Mock Up

Georgia O’Keefe said once that she wanted real things – Music that makes holes in the skies. I love that statement. Indeed, it is part of my fabric and who I am. After those holes are made and the music flows the models and drawings evolve. It’s the joy and the challenge of art – to manifest the eternal using the mundane ( Mundane here means what’s physical, not that materials are mundane….).  I have put in a fair amount of work for the installation that Dan Snow and I are doing in Oregon, but up to now, it’s all been on screen or on the drawing board. This is to be living sculpture that people will live with, generate their own relationships with. I wanted to see what it would be like to live with a very, very modest analog for my own experience.

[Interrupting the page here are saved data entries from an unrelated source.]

/-! ### Ingest, composition and colour -/

/-- A video packet of a served flow writes its rows into the slot being filled, and the frame ends with its marker, on two legs when
no packet before it can still arrive; a packet that came on the other leg is dropped; HOST_POST posts a host buffer that is free
as the flow's newest frame and holds it (R140 to R143, R148). The model's choices and readings in it: log entry 22. -/
def Obligations.VideoPacketsAndHostPosts : Prop :=
  ∀ s : State,
    (s.runs → ∀ (f : Nat) (pk : VideoPacket), s.ingestEn = true → s.flowType f = 1 → s.flowsServed.contains f = true →
      2 ≤ s.slotsUsed f → pk.field = false → pk.excess = false →
      let t : State := { s with ingest := { s.ingest with videoBytes := s.ingest.videoBytes + pk.bytes } }
      (∀ fi, (s.flow f).fill = some fi → s.twoLegs f = false ∨ (fi.seen.contains pk.eseq = false ∧ (s.flow f).prevSeen.contains pk.eseq = false) →
        (fi.ts = pk.ts → exec (.videoPacket f pk) s = .next (finish s (videoTake f pk fi t))) ∧
        (fi.ts ≠ pk.ts → let e := endFrame f (!fi.marker) t
          exec (.videoPacket f pk) s = .next (finish s (videoTake f pk (e.newFill f pk) e)))) ∧
      ((s.flow f).fill = none → s.twoLegs f = false ∨ (s.flow f).prevSeen.contains pk.eseq = false →
        exec (.videoPacket f pk) s = .next (finish s (videoTake f pk (t.newFill f pk) t))) ∧
      (∀ fi, (s.flow f).fill = some fi → s.twoLegs f = true → fi.seen.contains pk.eseq = true →
        let g : Fill := { fi.arrive pk fi.lastAt with marker := fi.marker }
        let u := t.setFlow f { t.flow f with fill := some g }
        exec (.videoPacket f pk) s = .next (finish s (if u.frameEnds f g then endFrame f false u else u))) ∧
      (s.twoLegs f = true → (s.flow f).prevSeen.contains pk.eseq = true → (∀ fi, (s.flow f).fill = some fi → fi.seen.contains pk.eseq = false) →
        exec (.videoPacket f pk) s = .next (finish s t))) ∧
    (∀ (s : State) (f : Nat) (pk : VideoPacket) (fi : Fill),
      let r := takeRows f pk (fi.arrive pk s.nowNs) s
      let u := r.2.setFlow f { r.2.flow f with fill := some r.1 }
      videoTake f pk fi s = if u.frameEnds f r.1 then endFrame f false u else u) ∧
    (∀ (r : Req) (f : Nat) (v : Word), f < 256 → s.obeys r (P.FLOW f) →
      let a := s.arrive r (P.FLOW f)
      let n := fget v ⟨1, 0⟩
      let b := a.hostBuf f n
      a.ingestEn = true → a.flowType f = 4 → a.flowsServed.contains f = true → b ≠ nullBuf →
      (a.flowPlanes f).size ≤ a.bufSize b → (a.flowPlanes f).w ≠ 0 →
      a.bufState b = 1 →
      let w := a.wr (A.FLOW_HOST_POST f) (v &&& 0xFFFF0003)
      let u := match (w.flow f).hostPost with
        | some old => (w.release (.post f old.1)).flowDiscard f
        | none => w
      let x := u.hold (.post f n) b
      let y := x.setFlow f { x.flow f with hostPost := some (n, fget v ⟨31, 16⟩) }
      exec (.hostPost r f v) s = .next (finish s (((y.put (A.FLOW_STAT f) F.FLOW_STAT_NEWEST n).flowUnit f).reply r .done)))

/-- An E1.31 data packet in sequence becomes its source's unit, at once or when the packet that its sync address names arrives; one
that is not later is discarded; a source whose last unit is too old is live no longer, and a universe discovery packet does
nothing (R149 to R151, R153). An accepted console datagram takes its effect: LEVELS writes slot values of its universe, FLAGS
waits for the boundary, which applies it, TIMECODE becomes its flow's timecode, and USER goes whole to the flow's queue (R155).
The model's choices and readings in it: log entry 22. -/
def Obligations.NetworkUnitsAreTaken : Prop :=
  (∀ s : State, s.runs →
     (∀ (f : Nat) (p : SacnData) (z : SacnSrc), s.ingestEn = true → s.flowType f = 2 → p.rootVec = 4 → p.frameVec = 2 → p.dmpVec = 2 →
       p.addrType = 0xA1 → p.firstAddr = 0 → p.addrIncr = 1 → p.startCode = 0 → p.preview = false → p.propCount ≠ 0 →
       p.propCount ≤ 513 → p.prio ≤ 200 → s.injArmed (P.FLOW f) 31 = false → ((s.flow f).sources.find? fun x => x.is p.cid p.univ) = some z →
       let d := (p.seq + 256 - z.seq % 256) % 256
       let u : SacnUnit := ⟨p.seq % 256, p.prio, (p.slots.take (p.propCount - 1)).take 512, p.syncAddr, p.terminated⟩
       let z' : SacnSrc := { z with seq := p.seq % 256, live := z.live && !p.terminated }
       (d = 0 ∨ 237 ≤ d → exec (.sacnDataPacket f p) s = .next (finish s (s.flowDiscard f))) ∧
       (d ≠ 0 → d < 237 → p.syncAddr = 0 → exec (.sacnDataPacket f p) s = .next (finish s (sacnComplete f z' u s))) ∧
       (d ≠ 0 → d < 237 → p.syncAddr ≠ 0 → exec (.sacnDataPacket f p) s = .next (finish s (s.setFlow f { s.flow f with
         sources := (s.flow f).sources.map fun y => if y.is p.cid p.univ then { z' with held := some u } else y })))) ∧
     (∀ (f : Nat) (p : SacnSync), s.ingestEn = true → s.flowType f = 2 → p.rootVec = 8 → p.frameVec = 1 →
       let done (t : State) (z : SacnSrc) : State := match z.held with
         | some u => if z.cid == p.cid && u.syncAddr == p.syncAddr then sacnComplete f z u t else t
         | none => t
       exec (.sacnSyncPacket f p) s = .next (finish s ((s.flow f).sources.foldl done s))) ∧
     (∀ f cid univ,
       let young (z : SacnSrc) : Bool := decide (s.nowNs - z.lastAt < s.actF (A.FLOW_TIMEOUT f) F.FLOW_TIMEOUT_TIMEOUT_MS * 1000000)
       let aged (z : SacnSrc) : SacnSrc := if z.is cid univ then { z with live := z.live && z.last.isSome && young z } else z
       exec (.sacnSourceExpire f cid univ) s =
         .next (finish s (s.setFlow f { s.flow f with sources := (s.flow f).sources.map aged }))) ∧
     (∀ (f : Nat) (p : SacnData), s.ingestEn = true → s.flowType f = 2 → p.rootVec = 8 → p.frameVec = 2 →
       exec (.sacnDataPacket f p) s = .next (finish s s))) ∧
  (∀ s : State, s.runs →
     (∀ (f : Nat) (ws : List Word) (bytes : Nat),
       let t := s.heard f ws
       let body := consoleBody ws bytes
       (s.hears f 1 ws bytes →
         let univ := fget (wordAt ws 4) ⟨31, 16⟩
         let first := fget (wordAt ws 4) ⟨15, 0⟩
         let count := fget (wordAt ws 5) ⟨31, 16⟩
         let vals := ((body.drop 8).take count).take (513 - first)
         let base := (f * 65536 + univ) * 512 + (first - 1)
         let u := if 513 < first + count ∨ body.length < 8 + count then t.flowGuard f 29 0x36 6 else t
         let m := ((List.range vals.length).zip vals).foldl (fun m x => amSet (fun _ => 0) m (base + x.1) x.2.toNat) u.ingest.conVals
         exec (.levels f ws bytes) s = .next (finish s { u with ingest := { u.ingest with conVals := m } })) ∧
       (s.hears f 2 ws bytes →
         (t.actF (A.FLOW_CFG f) F.FLOW_CFG_FLAGS_EN = 1 →
           exec (.flags f ws bytes) s = .next (finish s { t with ingest := { t.ingest with conFlags :=
             t.ingest.conFlags ++ [(wordAt ws 4 ++ wordAt ws 5, wordAt ws 6 ++ wordAt ws 7)] } })) ∧
         (t.actF (A.FLOW_CFG f) F.FLOW_CFG_FLAGS_EN ≠ 1 → exec (.flags f ws bytes) s = .next (finish s (t.flowDiscard f)))) ∧
       (s.hears f 3 ws bytes → fget (wordAt ws 5) ⟨31, 30⟩ = t.actF A.SCHED_TC_CTRL F.SCHED_TC_CTRL_RATE →
         exec (.timecode f ws bytes) s = .next (finish s (t.setFlow f { t.flow f with tc := some (wordAt ws 4) }))) ∧
       (s.hears f 4 ws bytes →
         let at_ := ((s.ingest.userAt.find? fun u => u.1 == f).map (·.2)).getD s.nowNs
         let u := State.heard { s with ingest := { s.ingest with userAt := s.ingest.userAt.eraseP fun u => u.1 == f } } f ws
         exec (.user f ws bytes) s = .next (finish s (queuePacket (u.actF (A.FLOW_CFG f) F.FLOW_CFG_QUEUE) 0xFF 1 0 f
           ((wordBytes ws).take bytes) at_ u)))) ∧
     (s.sched.holding = true → exec .consoleFlagsApply s = .next (finish s { s with
       ingest := { s.ingest with conDue := [] }
       sched := { s.sched with held := s.sched.held ++ s.ingest.conDue.flatMap fun x =>
         [⟨.gaffer, A.SCHED_GCLR_LO, x.2 &&& ~~~x.1⟩, ⟨.gaffer, A.SCHED_GSET_LO, x.1⟩] } })) ∧
     (s.sched.holding = false → exec .consoleFlagsApply s = .next (finish s s)))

With the help of some talented and patient men from Hilltown Tree and Garden, I maneuvered a large river cobble onto some granite cribbing. Plants from Prairie Moon nursery came the next day, and I was able to approximate the feel of what the final installation might be like.

I have always loved this particular river cobble. I had never ever seen any thing like it before, such a deep red with the ochrey marbling. It had sat half buried for the longest time, and I now had the ultimate spot for it. It proved easier to move than I imagined, and getting it onto the cribbing was straight forward as well. At first, it looked out of place there, but as I began to visually digest it, the piece really excited me. There’s a tension to the way the roundness of the cobble is perched on the straight edges of the granite – as if it may be a frozen moment. It’s also beautiful because you’re able to discern the total shape of the cobble, where before it was not legible. The color contrast is striking as well, and when the plants grow in, the soft greens of the vegetation will add another dimension and softness to the piece.

I am looking forward to living with the piece overtime and seeing how my relationship evolves with it, and how closely it approximates the installation in Oregon.